== Source data

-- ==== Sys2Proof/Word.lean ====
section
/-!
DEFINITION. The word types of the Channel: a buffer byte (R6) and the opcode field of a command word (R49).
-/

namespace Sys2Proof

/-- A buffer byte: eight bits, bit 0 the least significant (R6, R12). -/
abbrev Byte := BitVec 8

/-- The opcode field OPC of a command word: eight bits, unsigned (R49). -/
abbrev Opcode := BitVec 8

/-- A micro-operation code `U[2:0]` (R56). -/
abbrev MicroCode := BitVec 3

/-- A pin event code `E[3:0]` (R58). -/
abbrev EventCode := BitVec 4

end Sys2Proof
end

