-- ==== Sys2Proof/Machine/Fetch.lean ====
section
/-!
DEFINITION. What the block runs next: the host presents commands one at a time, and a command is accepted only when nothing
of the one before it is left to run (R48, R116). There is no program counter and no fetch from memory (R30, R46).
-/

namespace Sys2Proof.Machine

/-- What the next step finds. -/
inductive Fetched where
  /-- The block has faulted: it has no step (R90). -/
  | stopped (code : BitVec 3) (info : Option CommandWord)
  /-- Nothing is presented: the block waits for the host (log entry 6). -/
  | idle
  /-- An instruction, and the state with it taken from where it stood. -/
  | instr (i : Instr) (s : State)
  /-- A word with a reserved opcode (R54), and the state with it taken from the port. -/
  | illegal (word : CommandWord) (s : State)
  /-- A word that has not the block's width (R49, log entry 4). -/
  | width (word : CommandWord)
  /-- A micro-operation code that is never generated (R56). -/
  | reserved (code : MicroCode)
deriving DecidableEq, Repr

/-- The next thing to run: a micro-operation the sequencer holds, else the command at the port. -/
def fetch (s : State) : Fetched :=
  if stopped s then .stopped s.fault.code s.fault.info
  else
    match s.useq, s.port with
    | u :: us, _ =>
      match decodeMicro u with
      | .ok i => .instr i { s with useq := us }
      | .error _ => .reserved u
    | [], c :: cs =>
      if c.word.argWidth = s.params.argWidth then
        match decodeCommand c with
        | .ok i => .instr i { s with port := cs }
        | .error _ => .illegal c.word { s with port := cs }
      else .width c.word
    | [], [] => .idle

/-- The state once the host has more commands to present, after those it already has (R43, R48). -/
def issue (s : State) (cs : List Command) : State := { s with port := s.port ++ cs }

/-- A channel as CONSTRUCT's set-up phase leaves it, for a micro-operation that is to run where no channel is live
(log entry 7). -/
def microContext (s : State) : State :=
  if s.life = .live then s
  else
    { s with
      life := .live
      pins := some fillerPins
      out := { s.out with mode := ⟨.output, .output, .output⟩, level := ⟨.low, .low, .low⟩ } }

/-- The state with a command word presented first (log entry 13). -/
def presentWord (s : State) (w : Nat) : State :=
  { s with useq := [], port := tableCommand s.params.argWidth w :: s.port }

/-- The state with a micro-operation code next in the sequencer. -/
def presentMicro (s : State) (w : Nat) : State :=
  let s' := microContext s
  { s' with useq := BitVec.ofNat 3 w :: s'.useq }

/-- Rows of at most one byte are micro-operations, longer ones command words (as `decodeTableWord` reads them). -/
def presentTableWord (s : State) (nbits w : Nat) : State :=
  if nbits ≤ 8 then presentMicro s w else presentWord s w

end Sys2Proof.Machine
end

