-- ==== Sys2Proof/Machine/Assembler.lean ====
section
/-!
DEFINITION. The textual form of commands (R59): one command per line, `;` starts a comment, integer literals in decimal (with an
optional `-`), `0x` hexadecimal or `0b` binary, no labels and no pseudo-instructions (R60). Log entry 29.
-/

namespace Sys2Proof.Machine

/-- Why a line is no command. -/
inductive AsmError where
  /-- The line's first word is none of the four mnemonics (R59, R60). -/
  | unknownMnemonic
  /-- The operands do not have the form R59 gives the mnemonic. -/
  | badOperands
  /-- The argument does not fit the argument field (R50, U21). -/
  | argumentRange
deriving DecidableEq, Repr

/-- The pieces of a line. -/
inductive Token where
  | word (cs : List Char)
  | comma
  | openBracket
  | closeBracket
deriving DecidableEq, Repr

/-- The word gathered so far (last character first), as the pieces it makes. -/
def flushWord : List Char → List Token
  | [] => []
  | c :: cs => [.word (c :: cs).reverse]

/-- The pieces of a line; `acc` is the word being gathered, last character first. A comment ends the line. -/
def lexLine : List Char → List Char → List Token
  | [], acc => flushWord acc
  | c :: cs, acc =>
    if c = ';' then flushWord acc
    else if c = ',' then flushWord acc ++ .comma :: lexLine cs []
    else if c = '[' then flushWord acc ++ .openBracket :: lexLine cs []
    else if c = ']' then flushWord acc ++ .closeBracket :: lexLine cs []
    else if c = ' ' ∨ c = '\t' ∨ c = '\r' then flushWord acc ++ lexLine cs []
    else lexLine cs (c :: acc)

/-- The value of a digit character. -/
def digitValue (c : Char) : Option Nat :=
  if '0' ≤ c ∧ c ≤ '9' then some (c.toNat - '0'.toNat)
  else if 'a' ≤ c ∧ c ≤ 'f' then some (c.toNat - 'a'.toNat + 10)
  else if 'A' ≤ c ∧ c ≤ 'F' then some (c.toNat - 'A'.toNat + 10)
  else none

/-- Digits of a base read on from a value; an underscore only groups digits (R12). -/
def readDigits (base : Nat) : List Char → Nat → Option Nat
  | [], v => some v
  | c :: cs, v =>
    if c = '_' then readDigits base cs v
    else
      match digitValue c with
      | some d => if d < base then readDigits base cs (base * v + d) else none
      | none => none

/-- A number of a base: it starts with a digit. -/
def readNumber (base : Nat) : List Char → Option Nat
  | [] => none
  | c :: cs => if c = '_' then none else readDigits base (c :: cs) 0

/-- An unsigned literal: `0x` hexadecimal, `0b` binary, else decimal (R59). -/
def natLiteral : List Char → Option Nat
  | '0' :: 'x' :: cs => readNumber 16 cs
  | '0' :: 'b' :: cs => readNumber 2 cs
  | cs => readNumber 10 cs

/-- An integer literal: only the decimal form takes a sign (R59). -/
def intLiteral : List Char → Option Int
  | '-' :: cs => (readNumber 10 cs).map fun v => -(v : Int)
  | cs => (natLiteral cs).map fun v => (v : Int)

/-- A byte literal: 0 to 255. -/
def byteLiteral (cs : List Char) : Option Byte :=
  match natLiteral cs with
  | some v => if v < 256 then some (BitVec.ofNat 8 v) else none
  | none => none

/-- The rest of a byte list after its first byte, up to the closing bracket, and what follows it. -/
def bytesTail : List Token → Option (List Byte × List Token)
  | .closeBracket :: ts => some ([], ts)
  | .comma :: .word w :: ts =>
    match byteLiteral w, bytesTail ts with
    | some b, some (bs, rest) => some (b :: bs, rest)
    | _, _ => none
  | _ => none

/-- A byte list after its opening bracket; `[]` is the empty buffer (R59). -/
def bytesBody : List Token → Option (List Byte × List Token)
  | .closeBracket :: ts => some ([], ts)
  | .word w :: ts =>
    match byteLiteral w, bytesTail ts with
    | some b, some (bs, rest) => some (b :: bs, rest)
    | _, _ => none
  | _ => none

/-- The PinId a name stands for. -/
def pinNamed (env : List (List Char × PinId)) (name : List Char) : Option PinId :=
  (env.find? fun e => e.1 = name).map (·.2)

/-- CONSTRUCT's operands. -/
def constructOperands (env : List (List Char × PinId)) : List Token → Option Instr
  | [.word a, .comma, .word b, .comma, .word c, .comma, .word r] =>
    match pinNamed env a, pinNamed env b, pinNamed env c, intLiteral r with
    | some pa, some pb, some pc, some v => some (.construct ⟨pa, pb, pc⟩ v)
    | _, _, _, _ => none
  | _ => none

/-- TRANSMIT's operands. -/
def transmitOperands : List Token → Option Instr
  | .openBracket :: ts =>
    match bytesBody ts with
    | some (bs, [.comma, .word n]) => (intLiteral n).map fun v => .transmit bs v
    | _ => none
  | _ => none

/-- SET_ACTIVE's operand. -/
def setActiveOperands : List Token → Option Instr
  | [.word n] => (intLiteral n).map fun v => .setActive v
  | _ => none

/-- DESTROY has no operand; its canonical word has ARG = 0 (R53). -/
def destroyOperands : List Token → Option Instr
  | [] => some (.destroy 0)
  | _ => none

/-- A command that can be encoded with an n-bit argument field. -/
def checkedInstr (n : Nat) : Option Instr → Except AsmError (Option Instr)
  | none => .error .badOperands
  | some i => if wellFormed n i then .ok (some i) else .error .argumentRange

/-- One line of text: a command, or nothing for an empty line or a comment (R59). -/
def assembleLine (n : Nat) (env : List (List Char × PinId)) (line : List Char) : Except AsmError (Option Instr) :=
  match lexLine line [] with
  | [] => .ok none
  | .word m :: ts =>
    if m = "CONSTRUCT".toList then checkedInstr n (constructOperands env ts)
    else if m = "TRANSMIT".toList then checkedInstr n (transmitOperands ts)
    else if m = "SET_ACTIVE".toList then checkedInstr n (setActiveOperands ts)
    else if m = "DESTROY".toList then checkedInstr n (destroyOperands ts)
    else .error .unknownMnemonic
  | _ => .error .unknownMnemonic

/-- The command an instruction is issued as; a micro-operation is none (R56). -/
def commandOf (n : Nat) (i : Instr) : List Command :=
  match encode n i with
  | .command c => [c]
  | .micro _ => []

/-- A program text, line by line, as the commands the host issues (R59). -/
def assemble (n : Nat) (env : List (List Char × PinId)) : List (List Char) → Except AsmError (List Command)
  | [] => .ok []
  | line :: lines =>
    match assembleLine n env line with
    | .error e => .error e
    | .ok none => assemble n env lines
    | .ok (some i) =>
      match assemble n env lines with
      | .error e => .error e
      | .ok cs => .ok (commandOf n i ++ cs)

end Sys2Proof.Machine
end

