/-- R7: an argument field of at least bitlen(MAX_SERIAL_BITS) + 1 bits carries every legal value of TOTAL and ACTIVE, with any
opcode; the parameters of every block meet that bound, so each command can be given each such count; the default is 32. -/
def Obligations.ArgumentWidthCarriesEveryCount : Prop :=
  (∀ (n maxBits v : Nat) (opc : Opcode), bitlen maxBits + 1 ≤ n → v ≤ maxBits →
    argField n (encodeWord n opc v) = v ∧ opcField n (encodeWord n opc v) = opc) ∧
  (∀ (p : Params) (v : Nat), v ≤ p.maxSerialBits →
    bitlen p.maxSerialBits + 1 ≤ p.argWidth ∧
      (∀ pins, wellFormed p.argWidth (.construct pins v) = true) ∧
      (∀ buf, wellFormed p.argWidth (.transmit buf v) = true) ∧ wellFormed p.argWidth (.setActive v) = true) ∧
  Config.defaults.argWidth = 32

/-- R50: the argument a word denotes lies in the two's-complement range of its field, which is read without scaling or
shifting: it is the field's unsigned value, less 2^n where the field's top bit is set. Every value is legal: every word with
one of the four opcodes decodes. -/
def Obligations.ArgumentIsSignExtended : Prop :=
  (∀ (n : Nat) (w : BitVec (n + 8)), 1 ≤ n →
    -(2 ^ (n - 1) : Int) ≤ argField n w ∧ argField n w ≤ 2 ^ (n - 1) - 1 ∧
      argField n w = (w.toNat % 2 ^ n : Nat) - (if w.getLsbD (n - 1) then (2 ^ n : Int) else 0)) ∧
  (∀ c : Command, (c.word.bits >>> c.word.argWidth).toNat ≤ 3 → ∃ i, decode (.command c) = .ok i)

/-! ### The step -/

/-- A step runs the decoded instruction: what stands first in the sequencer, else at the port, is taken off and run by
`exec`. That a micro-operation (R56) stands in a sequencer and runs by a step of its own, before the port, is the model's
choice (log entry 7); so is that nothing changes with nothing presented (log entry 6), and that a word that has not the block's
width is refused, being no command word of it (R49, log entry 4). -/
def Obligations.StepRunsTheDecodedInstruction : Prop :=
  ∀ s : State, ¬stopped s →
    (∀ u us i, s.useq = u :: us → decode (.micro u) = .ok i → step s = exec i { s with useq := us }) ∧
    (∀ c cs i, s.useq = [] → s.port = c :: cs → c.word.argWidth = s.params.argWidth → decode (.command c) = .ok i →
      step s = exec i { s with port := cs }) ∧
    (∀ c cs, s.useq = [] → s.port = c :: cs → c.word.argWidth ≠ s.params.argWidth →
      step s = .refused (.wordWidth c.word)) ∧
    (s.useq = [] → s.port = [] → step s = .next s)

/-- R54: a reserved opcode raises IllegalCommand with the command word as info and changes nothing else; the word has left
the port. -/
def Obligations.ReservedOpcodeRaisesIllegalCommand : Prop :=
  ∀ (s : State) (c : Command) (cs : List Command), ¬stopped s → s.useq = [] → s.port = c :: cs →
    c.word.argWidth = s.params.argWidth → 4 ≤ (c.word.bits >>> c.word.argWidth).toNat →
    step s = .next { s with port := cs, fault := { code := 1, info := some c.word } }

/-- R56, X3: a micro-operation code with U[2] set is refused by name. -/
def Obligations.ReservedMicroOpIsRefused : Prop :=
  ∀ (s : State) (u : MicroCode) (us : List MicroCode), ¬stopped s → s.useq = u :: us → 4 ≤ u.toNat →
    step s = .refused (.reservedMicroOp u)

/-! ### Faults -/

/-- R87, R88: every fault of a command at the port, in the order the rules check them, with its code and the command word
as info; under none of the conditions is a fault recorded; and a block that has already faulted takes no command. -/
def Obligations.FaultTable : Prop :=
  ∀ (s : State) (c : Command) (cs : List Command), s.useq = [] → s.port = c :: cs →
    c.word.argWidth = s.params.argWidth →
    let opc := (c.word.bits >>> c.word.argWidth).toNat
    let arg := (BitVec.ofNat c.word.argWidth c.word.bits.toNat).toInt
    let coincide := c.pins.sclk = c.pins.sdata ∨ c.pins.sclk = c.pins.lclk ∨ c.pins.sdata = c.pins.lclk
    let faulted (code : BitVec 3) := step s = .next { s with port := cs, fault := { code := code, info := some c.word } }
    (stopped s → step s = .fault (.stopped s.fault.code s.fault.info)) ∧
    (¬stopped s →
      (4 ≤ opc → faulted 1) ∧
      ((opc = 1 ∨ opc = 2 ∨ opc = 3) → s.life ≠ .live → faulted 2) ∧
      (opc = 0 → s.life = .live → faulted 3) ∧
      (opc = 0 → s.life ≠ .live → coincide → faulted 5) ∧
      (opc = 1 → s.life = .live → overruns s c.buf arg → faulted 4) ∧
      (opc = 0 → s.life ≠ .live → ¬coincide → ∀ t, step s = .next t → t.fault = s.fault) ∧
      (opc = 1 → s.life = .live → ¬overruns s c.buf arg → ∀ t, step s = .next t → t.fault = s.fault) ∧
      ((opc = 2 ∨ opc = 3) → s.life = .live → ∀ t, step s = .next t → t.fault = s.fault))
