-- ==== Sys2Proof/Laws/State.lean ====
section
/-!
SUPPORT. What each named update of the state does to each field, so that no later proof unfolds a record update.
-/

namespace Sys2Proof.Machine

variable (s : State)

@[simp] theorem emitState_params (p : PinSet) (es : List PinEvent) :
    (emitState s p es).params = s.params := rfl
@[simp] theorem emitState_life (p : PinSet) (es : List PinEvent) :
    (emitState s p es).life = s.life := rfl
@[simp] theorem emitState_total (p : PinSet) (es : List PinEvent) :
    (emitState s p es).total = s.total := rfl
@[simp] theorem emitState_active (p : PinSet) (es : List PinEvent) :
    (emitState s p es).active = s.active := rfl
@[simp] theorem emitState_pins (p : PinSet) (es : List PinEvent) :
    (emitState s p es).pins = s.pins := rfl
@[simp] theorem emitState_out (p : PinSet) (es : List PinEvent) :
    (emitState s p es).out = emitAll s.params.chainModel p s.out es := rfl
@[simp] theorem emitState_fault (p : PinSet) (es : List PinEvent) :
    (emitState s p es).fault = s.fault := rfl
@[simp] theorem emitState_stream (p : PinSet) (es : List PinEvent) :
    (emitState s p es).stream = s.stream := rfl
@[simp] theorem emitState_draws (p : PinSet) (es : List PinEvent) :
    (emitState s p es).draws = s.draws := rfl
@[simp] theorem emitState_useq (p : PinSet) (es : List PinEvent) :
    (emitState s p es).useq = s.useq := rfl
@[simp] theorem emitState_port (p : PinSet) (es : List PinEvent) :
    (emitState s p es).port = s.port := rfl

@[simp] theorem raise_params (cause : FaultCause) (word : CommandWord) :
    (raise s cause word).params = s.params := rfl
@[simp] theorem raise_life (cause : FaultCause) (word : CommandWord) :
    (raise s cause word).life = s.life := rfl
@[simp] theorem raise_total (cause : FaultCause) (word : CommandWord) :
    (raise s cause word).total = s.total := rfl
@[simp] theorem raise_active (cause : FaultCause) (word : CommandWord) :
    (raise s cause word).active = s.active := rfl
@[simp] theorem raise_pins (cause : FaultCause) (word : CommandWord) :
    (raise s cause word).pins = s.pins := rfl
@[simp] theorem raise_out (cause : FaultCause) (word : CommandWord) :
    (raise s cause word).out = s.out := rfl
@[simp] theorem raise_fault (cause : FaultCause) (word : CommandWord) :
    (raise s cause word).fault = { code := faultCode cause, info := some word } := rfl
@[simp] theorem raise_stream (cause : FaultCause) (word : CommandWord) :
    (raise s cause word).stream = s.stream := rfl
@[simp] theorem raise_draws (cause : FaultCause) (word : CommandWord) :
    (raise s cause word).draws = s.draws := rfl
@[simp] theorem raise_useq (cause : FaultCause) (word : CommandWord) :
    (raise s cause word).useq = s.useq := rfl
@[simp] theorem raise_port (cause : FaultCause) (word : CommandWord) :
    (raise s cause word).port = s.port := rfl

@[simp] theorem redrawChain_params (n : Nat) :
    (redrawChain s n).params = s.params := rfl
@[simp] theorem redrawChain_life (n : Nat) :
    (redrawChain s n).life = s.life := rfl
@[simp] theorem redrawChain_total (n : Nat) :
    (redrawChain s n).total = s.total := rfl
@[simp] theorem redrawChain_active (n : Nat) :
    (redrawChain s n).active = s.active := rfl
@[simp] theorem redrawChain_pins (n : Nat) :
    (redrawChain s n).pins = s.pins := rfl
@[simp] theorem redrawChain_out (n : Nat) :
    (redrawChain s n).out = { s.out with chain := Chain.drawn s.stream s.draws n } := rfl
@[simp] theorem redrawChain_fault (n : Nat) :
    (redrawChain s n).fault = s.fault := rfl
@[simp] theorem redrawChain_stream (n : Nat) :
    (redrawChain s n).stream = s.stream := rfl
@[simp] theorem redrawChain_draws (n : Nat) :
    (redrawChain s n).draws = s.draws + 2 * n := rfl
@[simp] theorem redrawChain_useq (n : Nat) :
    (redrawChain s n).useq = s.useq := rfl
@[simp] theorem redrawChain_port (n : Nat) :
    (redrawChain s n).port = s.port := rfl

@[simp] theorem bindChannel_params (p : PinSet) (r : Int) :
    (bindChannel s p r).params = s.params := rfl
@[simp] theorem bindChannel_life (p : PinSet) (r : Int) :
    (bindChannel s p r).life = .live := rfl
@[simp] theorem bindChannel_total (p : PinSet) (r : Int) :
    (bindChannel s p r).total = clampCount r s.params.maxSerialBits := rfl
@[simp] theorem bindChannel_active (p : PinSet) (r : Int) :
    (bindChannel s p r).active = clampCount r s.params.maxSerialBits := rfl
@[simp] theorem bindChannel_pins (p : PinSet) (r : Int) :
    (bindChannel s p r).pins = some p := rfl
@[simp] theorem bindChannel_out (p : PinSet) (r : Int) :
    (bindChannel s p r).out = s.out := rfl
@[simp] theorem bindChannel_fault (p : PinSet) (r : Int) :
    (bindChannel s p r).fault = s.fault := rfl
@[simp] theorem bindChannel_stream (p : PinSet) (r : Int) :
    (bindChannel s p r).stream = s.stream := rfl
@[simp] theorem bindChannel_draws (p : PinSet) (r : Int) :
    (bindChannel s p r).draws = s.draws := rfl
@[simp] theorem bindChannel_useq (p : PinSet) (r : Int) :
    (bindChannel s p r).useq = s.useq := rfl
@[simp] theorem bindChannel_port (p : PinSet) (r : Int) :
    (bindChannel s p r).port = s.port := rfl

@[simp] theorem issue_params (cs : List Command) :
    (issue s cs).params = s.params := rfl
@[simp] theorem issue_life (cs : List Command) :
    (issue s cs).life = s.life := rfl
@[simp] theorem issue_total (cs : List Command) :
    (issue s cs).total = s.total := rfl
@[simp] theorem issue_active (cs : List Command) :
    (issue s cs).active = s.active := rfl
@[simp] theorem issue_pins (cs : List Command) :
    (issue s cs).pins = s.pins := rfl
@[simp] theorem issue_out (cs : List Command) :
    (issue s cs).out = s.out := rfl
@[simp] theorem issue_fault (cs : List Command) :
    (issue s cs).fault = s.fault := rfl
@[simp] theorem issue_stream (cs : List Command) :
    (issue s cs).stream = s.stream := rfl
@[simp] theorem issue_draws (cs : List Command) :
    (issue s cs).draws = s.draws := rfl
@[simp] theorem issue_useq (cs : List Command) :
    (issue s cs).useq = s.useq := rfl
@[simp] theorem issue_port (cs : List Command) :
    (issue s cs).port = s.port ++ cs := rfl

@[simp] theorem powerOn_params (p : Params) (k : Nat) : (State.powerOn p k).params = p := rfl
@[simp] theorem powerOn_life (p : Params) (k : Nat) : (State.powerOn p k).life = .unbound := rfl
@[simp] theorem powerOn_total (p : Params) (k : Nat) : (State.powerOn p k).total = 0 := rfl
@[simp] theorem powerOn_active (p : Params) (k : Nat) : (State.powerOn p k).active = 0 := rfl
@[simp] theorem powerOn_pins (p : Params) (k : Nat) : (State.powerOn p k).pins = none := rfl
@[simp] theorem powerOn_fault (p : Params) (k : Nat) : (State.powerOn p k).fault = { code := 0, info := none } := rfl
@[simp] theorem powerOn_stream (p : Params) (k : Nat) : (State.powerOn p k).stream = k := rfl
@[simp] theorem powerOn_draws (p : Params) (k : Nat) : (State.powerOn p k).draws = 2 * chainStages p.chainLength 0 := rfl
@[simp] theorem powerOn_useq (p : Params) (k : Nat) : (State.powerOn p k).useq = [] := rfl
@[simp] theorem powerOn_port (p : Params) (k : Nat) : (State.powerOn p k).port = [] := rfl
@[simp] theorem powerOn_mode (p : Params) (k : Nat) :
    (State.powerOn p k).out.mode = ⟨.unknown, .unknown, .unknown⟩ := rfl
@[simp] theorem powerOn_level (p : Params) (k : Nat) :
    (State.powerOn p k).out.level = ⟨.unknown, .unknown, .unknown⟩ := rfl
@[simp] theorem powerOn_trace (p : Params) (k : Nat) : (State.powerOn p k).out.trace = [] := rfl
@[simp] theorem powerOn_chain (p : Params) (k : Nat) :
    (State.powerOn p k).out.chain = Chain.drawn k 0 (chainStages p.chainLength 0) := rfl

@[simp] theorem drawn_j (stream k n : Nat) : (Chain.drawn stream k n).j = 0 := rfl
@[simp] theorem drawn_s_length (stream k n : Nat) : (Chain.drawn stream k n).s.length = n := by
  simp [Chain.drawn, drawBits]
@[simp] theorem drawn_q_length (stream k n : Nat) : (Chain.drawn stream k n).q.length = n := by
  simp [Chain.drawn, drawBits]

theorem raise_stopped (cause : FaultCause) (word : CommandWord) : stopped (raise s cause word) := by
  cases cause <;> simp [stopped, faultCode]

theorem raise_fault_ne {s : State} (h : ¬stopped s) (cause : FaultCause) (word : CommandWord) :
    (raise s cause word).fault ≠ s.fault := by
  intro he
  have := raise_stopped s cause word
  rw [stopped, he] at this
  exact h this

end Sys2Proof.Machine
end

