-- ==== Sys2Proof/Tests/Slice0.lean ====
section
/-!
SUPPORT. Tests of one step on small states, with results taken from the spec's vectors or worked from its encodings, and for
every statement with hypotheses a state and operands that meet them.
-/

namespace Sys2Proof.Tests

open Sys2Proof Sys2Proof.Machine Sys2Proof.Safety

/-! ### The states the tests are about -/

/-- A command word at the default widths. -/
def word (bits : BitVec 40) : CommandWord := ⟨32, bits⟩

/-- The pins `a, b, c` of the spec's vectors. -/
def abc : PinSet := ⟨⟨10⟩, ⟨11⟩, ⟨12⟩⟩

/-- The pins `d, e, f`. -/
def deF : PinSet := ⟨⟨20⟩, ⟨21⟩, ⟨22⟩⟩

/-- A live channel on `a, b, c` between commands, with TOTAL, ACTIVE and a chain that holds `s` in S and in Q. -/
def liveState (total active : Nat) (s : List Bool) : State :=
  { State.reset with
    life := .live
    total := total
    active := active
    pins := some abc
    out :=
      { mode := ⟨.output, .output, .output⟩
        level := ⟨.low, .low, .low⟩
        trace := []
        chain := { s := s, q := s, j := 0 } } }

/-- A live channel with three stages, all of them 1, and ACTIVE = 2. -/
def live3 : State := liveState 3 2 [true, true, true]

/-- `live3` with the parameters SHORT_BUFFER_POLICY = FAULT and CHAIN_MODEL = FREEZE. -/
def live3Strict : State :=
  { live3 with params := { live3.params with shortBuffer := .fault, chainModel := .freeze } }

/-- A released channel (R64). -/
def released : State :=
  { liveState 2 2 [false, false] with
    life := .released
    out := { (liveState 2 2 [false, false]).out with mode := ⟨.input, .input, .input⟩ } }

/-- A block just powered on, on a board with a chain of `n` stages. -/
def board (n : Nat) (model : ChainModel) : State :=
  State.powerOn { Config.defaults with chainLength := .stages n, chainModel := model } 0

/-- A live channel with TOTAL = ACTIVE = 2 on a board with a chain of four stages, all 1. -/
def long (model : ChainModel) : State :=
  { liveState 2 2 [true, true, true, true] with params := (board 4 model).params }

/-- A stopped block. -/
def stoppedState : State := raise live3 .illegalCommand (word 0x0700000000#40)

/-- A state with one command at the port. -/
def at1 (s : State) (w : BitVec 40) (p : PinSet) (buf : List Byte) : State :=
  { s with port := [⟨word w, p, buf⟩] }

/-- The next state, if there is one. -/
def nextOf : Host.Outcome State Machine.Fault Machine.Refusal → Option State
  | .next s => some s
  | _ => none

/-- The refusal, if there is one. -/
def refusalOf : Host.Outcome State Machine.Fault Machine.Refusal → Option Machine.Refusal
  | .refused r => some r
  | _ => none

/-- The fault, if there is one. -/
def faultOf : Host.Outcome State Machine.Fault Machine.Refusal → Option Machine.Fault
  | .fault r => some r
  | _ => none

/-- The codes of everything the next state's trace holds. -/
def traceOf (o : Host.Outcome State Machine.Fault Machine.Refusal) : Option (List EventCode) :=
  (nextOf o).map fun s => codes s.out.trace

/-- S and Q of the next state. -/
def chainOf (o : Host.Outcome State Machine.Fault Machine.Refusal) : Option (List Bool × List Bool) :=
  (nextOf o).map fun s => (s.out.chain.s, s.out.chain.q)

====

• [Aim of the task]:
Search the data for the word "released" and copy each line where it appears.

• [Final answer]:
/-- A released channel (R64). -/
def released : State :=
    life := .released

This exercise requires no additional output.